#### Stored data
● ● ● ● ● ● ●

/-! ## The clauses added for the second review: a restore's order, doubt, re-slot, adoption, locks, stops, notices -/

/-- R150, step 3 before step 5: with a heat input still active a restore of the own compartment grants PORT_OUT the free lane and
diverts the home bin that stands in UP before the compartment is alarmed again, and both transfers run on in FIRE (R136). -/
theorem test_restore_moves_bins_first :
    let s := { burning with
      mode := .fire, dir := outAt (.lane 5 .up), crane := { run.crane with state := .parked }
      spine := { run.spine with portOut := .holding deskward, up := .holding homeward, routeOpen := false }
      pins := { still with up := ⟨false, true⟩ }
      fire := { burning.fire with heat := ⟨none, true, false⟩, alarms := burning.fire.alarms.set 0 ⟨false, 4, 4, false, false, false, none⟩ } }
    let t := restoreEffects 0 s
    t.mode = .fire ∧ (t.fire.alarms.get 0).epoch = 5 ∧ t.spine.down = .reserved ∧ t.spine.inDown.isSome = true
    ∧ (t.spine.outUp.map (·.bin)) = some 4711 := by decide +kernel

/-- R62 with R14: an uncertain bin that the table holds STORED, with no load on the fork (log 40). -/
theorem test_refused_store_resolves :
    let s := { withCrane .faulted none (some { onFork with uncertain := true }) with dir := stocked }
    (resolveLoad s).1 = true ∧ (resolveLoad s).2.crane.carried = none ∧ (resolveLoad s).2.line.queue = [] := by decide +kernel

/-- A STORED bin read as another STORED bin, as an OUT one, as one of no entry, and as itself. -/
theorem witness_ForkTagReported_doubt :
    twoBins.bin 4711 = some entry4711 ∧ entry4711.status = .stored ∧ twoBins.bin 5120 = some entry5120
    ∧ entry5120.status = .stored ∧ slotKey entry5120.slot ≠ slotKey entry4711.slot ∧ twoBins.bin 77 = none
    ∧ ((twoBins.takeOut 0 5120).bind fun d => d.bin 5120) = some { entry5120 with status := .out .crane 0 }
    ∧ twoBins.slotState entry4711.slot = .occupied 4711 ∧ twoBins.slotState entry5120.slot = .occupied 5120
    ∧ 0 < twoBins.counts.occupied := by decide +kernel

/-- A rack of eight columns and three levels. -/
def small : StationConfig := { rack with nc := 8, nl := 3 }

/-- A re-slot that is made, one refused for a STORED bin, and one that finds no slot; its new column and its old one. -/
theorem witness_InPositionReported_reslot :
    (outAt .crane).bin 4711 = some { entry4711 with status := .out .crane 0 } ∧ (outAt .crane).slotState at7 = .reserved 4711
    ∧ stocked.bin 4711 = some entry4711 ∧ entry4711.status = .stored ∧ run.dir.bin 4711 = none
    ∧ (let share := (gradeOf small entry4711.grade).tare + entry4711.mass + entry4711.promMass
       ((outAt .crane).chooseSlot small entry4711.restricted share ⟨7, 3⟩).map (·.col) = some 7
       ∧ ((outAt .crane).chooseSlot small entry4711.restricted share ⟨9, 3⟩).map faceKey ≠ some (faceKey at7)
       ∧ (outAt .crane).chooseSlot { small with columnMassLimit := 0 } entry4711.restricted share ⟨7, 3⟩ = none)
    ∧ tblWf (outAt .crane).loads = true := by decide +kernel

/-- A slot conflict under a fire order to finish, and with a free FETCH and a free TAKE_IN staged. -/
theorem witness_InPositionReported_conflict :
    (∀ m c st finish, let s := { withCrane .moving (some m) (some c) with
       crane := { (withCrane .moving (some m) (some c)).crane with staged := some st, fireFinish := finish } }
     s.live = true ∧ s.crane.state = .moving ∧ s.crane.current = some m ∧ s.crane.forkCycle = false ∧ s.crane.carried = some c
       ∧ s.crane.staged = some st ∧ s.crane.fireFinish = finish)
    ∧ { still with slot := true }.slot = true ∧ (fetch7 9).bound = false ∧ (fetch7 9).kind = .fetch ∧ (fetch7 9).visit = some 9
    ∧ (planning [] .staged false .moving none none).planner.stow = .staged :=
  ⟨fun _ _ _ _ => ⟨rfl, rfl, rfl, rfl, rfl, rfl, rfl⟩, by decide +kernel⟩

/-- An adoption that finds a slot, one that finds none, and one of bin id 0; the peers of a bin on each lane. -/
theorem witness_EventEndKeepsRecords_adoption :
    (let share := (gradeOf small (hold 1 4 adopted.grade)).tare + adopted.mass
     (run.dir.chooseSlot small adopted.restricted share ⟨0, 3⟩).isSome = true ∧ adopted.bin ≠ 0 ∧ tblWf run.dir.loads = true
     ∧ run.dir.chooseSlot { small with columnMassLimit := 0 } adopted.restricted share ⟨0, 3⟩ = none)
    ∧ deskward.dest = .desk 3 ∧ homeward.dest = .home
    ∧ offerPeer rack .down deskward = some 4 ∧ offerPeer { rack with down := 63 } .down deskward = some 51
    ∧ offerPeer rack .up through = some 6 ∧ offerPeer rack .up homeward = none
    ∧ offerPeer { rack with up := 63 } .up through = none := by decide +kernel

/-- An unmarked stow before a staged FETCH of a NORMAL visit, other work being NORMAL. -/
theorem witness_EventEndKeepsRecords_stow :
    let w := visitOf 9 4711 .normal 0 .staged
    let s := planning [w, visitOf 10 5120 .normal 0 .ready] .ready false .moving (some (deliver 8)) (some (fetch7 9))
    s.planner.stow = .ready ∧ s.planner.mark = false ∧ s.planner.visit 9 = some w ∧ w.rank = .normal ∧ s.mode.working = true
    ∧ (s.planner.visits.all fun v => v.state != .ready || v.rank == .normal) = true
    ∧ ((selectWork s).crane.staged.map fun m => m.kind) = some .takeIn := by decide +kernel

● ● ● ● ● ● ●

#### Work task
Each record is to be given again in full, exactly as it reads.

#### Exercise output
/-! ## The clauses added for the second review: a restore's order, doubt, re-slot, adoption, locks, stops, notices -/

/-- R150, step 3 before step 5: with a heat input still active a restore of the own compartment grants PORT_OUT the free lane and
diverts the home bin that stands in UP before the compartment is alarmed again, and both transfers run on in FIRE (R136). -/
theorem test_restore_moves_bins_first :
    let s := { burning with
      mode := .fire, dir := outAt (.lane 5 .up), crane := { run.crane with state := .parked }
      spine := { run.spine with portOut := .holding deskward, up := .holding homeward, routeOpen := false }
      pins := { still with up := ⟨false, true⟩ }
      fire := { burning.fire with heat := ⟨none, true, false⟩, alarms := burning.fire.alarms.set 0 ⟨false, 4, 4, false, false, false, none⟩ } }
    let t := restoreEffects 0 s
    t.mode = .fire ∧ (t.fire.alarms.get 0).epoch = 5 ∧ t.spine.down = .reserved ∧ t.spine.inDown.isSome = true
    ∧ (t.spine.outUp.map (·.bin)) = some 4711 := by decide +kernel

/-- R62 with R14: an uncertain bin that the table holds STORED, with no load on the fork (log 40). -/
theorem test_refused_store_resolves :
    let s := { withCrane .faulted none (some { onFork with uncertain := true }) with dir := stocked }
    (resolveLoad s).1 = true ∧ (resolveLoad s).2.crane.carried = none ∧ (resolveLoad s).2.line.queue = [] := by decide +kernel

/-- A STORED bin read as another STORED bin, as an OUT one, as one of no entry, and as itself. -/
theorem witness_ForkTagReported_doubt :
    twoBins.bin 4711 = some entry4711 ∧ entry4711.status = .stored ∧ twoBins.bin 5120 = some entry5120
    ∧ entry5120.status = .stored ∧ slotKey entry5120.slot ≠ slotKey entry4711.slot ∧ twoBins.bin 77 = none
    ∧ ((twoBins.takeOut 0 5120).bind fun d => d.bin 5120) = some { entry5120 with status := .out .crane 0 }
    ∧ twoBins.slotState entry4711.slot = .occupied 4711 ∧ twoBins.slotState entry5120.slot = .occupied 5120
    ∧ 0 < twoBins.counts.occupied := by decide +kernel

/-- A rack of eight columns and three levels. -/
def small : StationConfig := { rack with nc := 8, nl := 3 }

/-- A re-slot that is made, one refused for a STORED bin, and one that finds no slot; its new column and its old one. -/
theorem witness_InPositionReported_reslot :
    (outAt .crane).bin 4711 = some { entry4711 with status := .out .crane 0 } ∧ (outAt .crane).slotState at7 = .reserved 4711
    ∧ stocked.bin 4711 = some entry4711 ∧ entry4711.status = .stored ∧ run.dir.bin 4711 = none
    ∧ (let share := (gradeOf small entry4711.grade).tare + entry4711.mass + entry4711.promMass
       ((outAt .crane).chooseSlot small entry4711.restricted share ⟨7, 3⟩).map (·.col) = some 7
       ∧ ((outAt .crane).chooseSlot small entry4711.restricted share ⟨9, 3⟩).map faceKey ≠ some (faceKey at7)
       ∧ (outAt .crane).chooseSlot { small with columnMassLimit := 0 } entry4711.restricted share ⟨7, 3⟩ = none)
    ∧ tblWf (outAt .crane).loads = true := by decide +kernel

/-- A slot conflict under a fire order to finish, and with a free FETCH and a free TAKE_IN staged. -/
theorem witness_InPositionReported_conflict :
    (∀ m c st finish, let s := { withCrane .moving (some m) (some c) with
       crane := { (withCrane .moving (some m) (some c)).crane with staged := some st, fireFinish := finish } }
     s.live = true ∧ s.crane.state = .moving ∧ s.crane.current = some m ∧ s.crane.forkCycle = false ∧ s.crane.carried = some c
       ∧ s.crane.staged = some st ∧ s.crane.fireFinish = finish)
    ∧ { still with slot := true }.slot = true ∧ (fetch7 9).bound = false ∧ (fetch7 9).kind = .fetch ∧ (fetch7 9).visit = some 9
    ∧ (planning [] .staged false .moving none none).planner.stow = .staged :=
  ⟨fun _ _ _ _ => ⟨rfl, rfl, rfl, rfl, rfl, rfl, rfl⟩, by decide +kernel⟩

/-- An adoption that finds a slot, one that finds none, and one of bin id 0; the peers of a bin on each lane. -/
theorem witness_EventEndKeepsRecords_adoption :
    (let share := (gradeOf small (hold 1 4 adopted.grade)).tare + adopted.mass
     (run.dir.chooseSlot small adopted.restricted share ⟨0, 3⟩).isSome = true ∧ adopted.bin ≠ 0 ∧ tblWf run.dir.loads = true
     ∧ run.dir.chooseSlot { small with columnMassLimit := 0 } adopted.restricted share ⟨0, 3⟩ = none)
    ∧ deskward.dest = .desk 3 ∧ homeward.dest = .home
    ∧ offerPeer rack .down deskward = some 4 ∧ offerPeer { rack with down := 63 } .down deskward = some 51
    ∧ offerPeer rack .up through = some 6 ∧ offerPeer rack .up homeward = none
    ∧ offerPeer { rack with up := 63 } .up through = none := by decide +kernel

/-- An unmarked stow before a staged FETCH of a NORMAL visit, other work being NORMAL. -/
theorem witness_EventEndKeepsRecords_stow :
    let w := visitOf 9 4711 .normal 0 .staged
    let s := planning [w, visitOf 10 5120 .normal 0 .ready] .ready false .moving (some (deliver 8)) (some (fetch7 9))
    s.planner.stow = .ready ∧ s.planner.mark = false ∧ s.planner.visit 9 = some w ∧ w.rank = .normal ∧ s.mode.working = true
    ∧ (s.planner.visits.all fun v => v.state != .ready || v.rank == .normal) = true
    ∧ ((selectWork s).crane.staged.map fun m => m.kind) = some .takeIn := by decide +kernel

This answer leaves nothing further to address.